A Walking Tour Introduction to Armenian Art

Armine, our guide

Recently we joined a group of about 9 (seven women and two men), including US Ambassador John Heffern and his wife Libby Heffern,  for a walking tour focused on art in Northern Yerevan. Led by artist and fashion designer, Armine Tumanyan, the walk was sponsored by the International Women's Association of Yerevan. We met our tour


leader at 28 Moskovian Street, the site of a travel agency that specializes in tours to Nagorno-Karabakh, a part of Armenia that is also claimed by Azerbaijan. On the wall outside is a four-story mosaic created by young artists participating in a program to beautify streetscapes in Yerevan. Another program resulted in painted murals in previously dark passages. 
Mosaic at 28 Moskovian Street

Vilik Zarakyn in his studio
Armine led us from there to the studio of Vilik Zarakyn, one of her art teachers and an active contemporary painter. Vilik  was very generous in showing us his work, talking about his own development as an artist, and answering the kinds of questions that probably drive artists of any stripe nuts (e.g., where do you get your ideas, what does this mean, etc.).

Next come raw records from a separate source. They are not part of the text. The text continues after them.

/-- R91, R255: the accesses that are answered `ERROR` are exactly those R91 and R255 list, an `ERROR` changes nothing but the
response, and every write to a defined offset is answered `OK`. -/
def Obligations.UndefinedAccessesAnswerError : Prop :=
  ∀ (s : State) (off size : Nat) (v : Word64),
    ((size ≠ 8 ∨ off % 8 ≠ 0 ∨ 0x70 ≤ off) →
      hostWrite off size v s = .next { s with reply := some .error } ∧
      hostRead off size s = { s with reply := some .error }) ∧
    (size = 8 ∧ off % 8 = 0 ∧ off < 0x70 →
      (∃ t, hostWrite off size v s = .next t ∧ t.reply = some .ok) ∧
      (hostRead off size s = { s with reply := some .error } ↔
        (off = 0x10 ∧ s.stream = .failed) ∨ (off = 0x30 ∧ s.stream ≠ .finalized)) ∧
      (hostRead off size s ≠ { s with reply := some .error } →
        ∃ d, hostRead off size s = { s with reply := some (.data d) }))

/-- R35, R36, R37: the constant registers read their values, those of `XpowMod` and `mu`, in every state, and a write to one
changes nothing. -/
def Obligations.ConstantRegistersReadTheirValues : Prop :=
  ∀ (s : State) (v : Word64),
    hostRead 0x40 8 s = { s with reply := some (.data 0x00000000E8A45605) } ∧
    hostRead 0x48 8 s = { s with reply := some (.data 0x00000000C5B9CD4C) } ∧
    hostRead 0x50 8 s = { s with reply := some (.data 0x00000000E6228B11) } ∧
    hostRead 0x58 8 s = { s with reply := some (.data 0x000000008833794C) } ∧
    hostRead 0x60 8 s = { s with reply := some (.data 0x0000000104D101DF) } ∧
    hostRead 0x68 8 s = { s with reply := some (.data 0x0000002004C11DB7) } ∧
    xpowMod Config.crc32 128 = 0xE8A45605 ∧ xpowMod Config.crc32 192 = 0xC5B9CD4C ∧
    xpowMod Config.crc32 512 = 0xE6228B11 ∧ xpowMod Config.crc32 576 = 0x8833794C ∧ mu Config.crc32 = 0x104D101DF ∧
    (∀ off ∈ [0x40, 0x48, 0x50, 0x58, 0x60, 0x68], hostWrite off 8 v s = .next { s with reply := some .ok })

/-- R31, R32, R33, R38: `STATUS` reads `STREAM` in bits 1:0, `SEL` in bits 3:2, `ERR` in bits 7:4, zero above, and ignores
writes. -/
def Obligations.StatusReadsItsThreeFields : Prop :=
  (∀ s : State, ∃ d : Word64, hostRead 0x08 8 s = { s with reply := some (.data d) } ∧
    d.extractLsb' 0 2 = (match s.stream with | .start => 0 | .running => 1 | .finalized => 2 | .failed => 3) ∧
    d.extractLsb' 2 2 = (match s.sel with | .unresolved => 0 | .fold => 1 | .table => 2) ∧
    d.extractLsb' 4 4 = (match s.err with
      | none => 0 | some .illcmd => 1 | some .badstate => 2 | some .nocap => 3
      | some .overflow => 4 | some .range => 5 | some .buserr => 6) ∧
    d.extractLsb' 8 56 = 0) ∧
  (∀ (s : State) (v : Word64), hostWrite 0x08 8 v s = .next { s with reply := some .ok })

/-- R21: `CRC` reads zero-extended except in `Failed`, where the response is `ERROR`; it takes the low 32 bits of a write in
`Start` and `Running`, and ignores a write otherwise. -/
def Obligations.CrcHostAccess : Prop :=
  ∀ (s : State) (v : Word64),
    (s.stream ≠ .failed → hostRead 0x10 8 s = { s with reply := some (.data (s.crc.setWidth 64)) }) ∧
    (s.stream = .failed → hostRead 0x10 8 s = { s with reply := some .error }) ∧
    (s.takesBytes = true → hostWrite 0x10 8 v s = .next { s with crc := v.extractLsb' 0 32, reply := some .ok }) ∧
    (s.takesBytes = false → hostWrite 0x10 8 v s = .next { s with reply := some .ok })

/-- R22, R23, R24, R25, R30, R34, R93: `PTR` and `LEN` are read and written in any state; `TOTAL` and `CAP` are read in any
state and ignore writes; `RESULT` is read in `Finalized`, answers `ERROR` in every other state, and ignores writes; `CMD` reads
0. -/
def Obligations.PlainRegisterAccess : Prop :=
  ∀ (s : State) (v : Word64),
    hostRead 0x18 8 s = { s with reply := some (.data s.ptr) } ∧
    hostWrite 0x18 8 v s = .next { s with ptr := v, reply := some .ok } ∧
    hostRead 0x20 8 s = { s with reply := some (.data s.len) } ∧
    hostWrite 0x20 8 v s = .next { s with len := v, reply := some .ok } ∧
    hostRead 0x28 8 s = { s with reply := some (.data s.total) } ∧
    hostWrite 0x28 8 v s = .next { s with reply := some .ok } ∧
    (∃ d : Word64, hostRead 0x38 8 s = { s with reply := some (.data d) } ∧
      d.getLsbD 0 = s.cap.clmul ∧ d.getLsbD 1 = s.cap.vec ∧ d.extractLsb' 2 62 = 0) ∧
    hostWrite 0x38 8 v s = .next { s with reply := some .ok } ∧
    (s.stream = .finalized → hostRead 0x30 8 s = { s with reply := some (.data (s.result.setWidth 64)) }) ∧
    (s.stream ≠ .finalized → hostRead 0x30 8 s = { s with reply := some .error }) ∧
    hostWrite 0x30 8 v s = .next { s with reply := some .ok } ∧
    hostRead 0x00 8 s = { s with reply := some (.data 0) }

Ironwork fence along street at the Writer's Union
As we ambled along we came across an important and perhaps once grand building, which is home to the Armenian Writers Union. During the Soviet Era each socialist republic had its own Writers Union and there was also a collective or grand writer's union. A point of Armenian pride is that an Armenian writer was at one time the President of the Soviet Union's Writer's Union. I was struck by the ironwork fence and building detail. The building now looks a little down-at-its-heels, but is actively in use for the continuing purpose of bringing writers together.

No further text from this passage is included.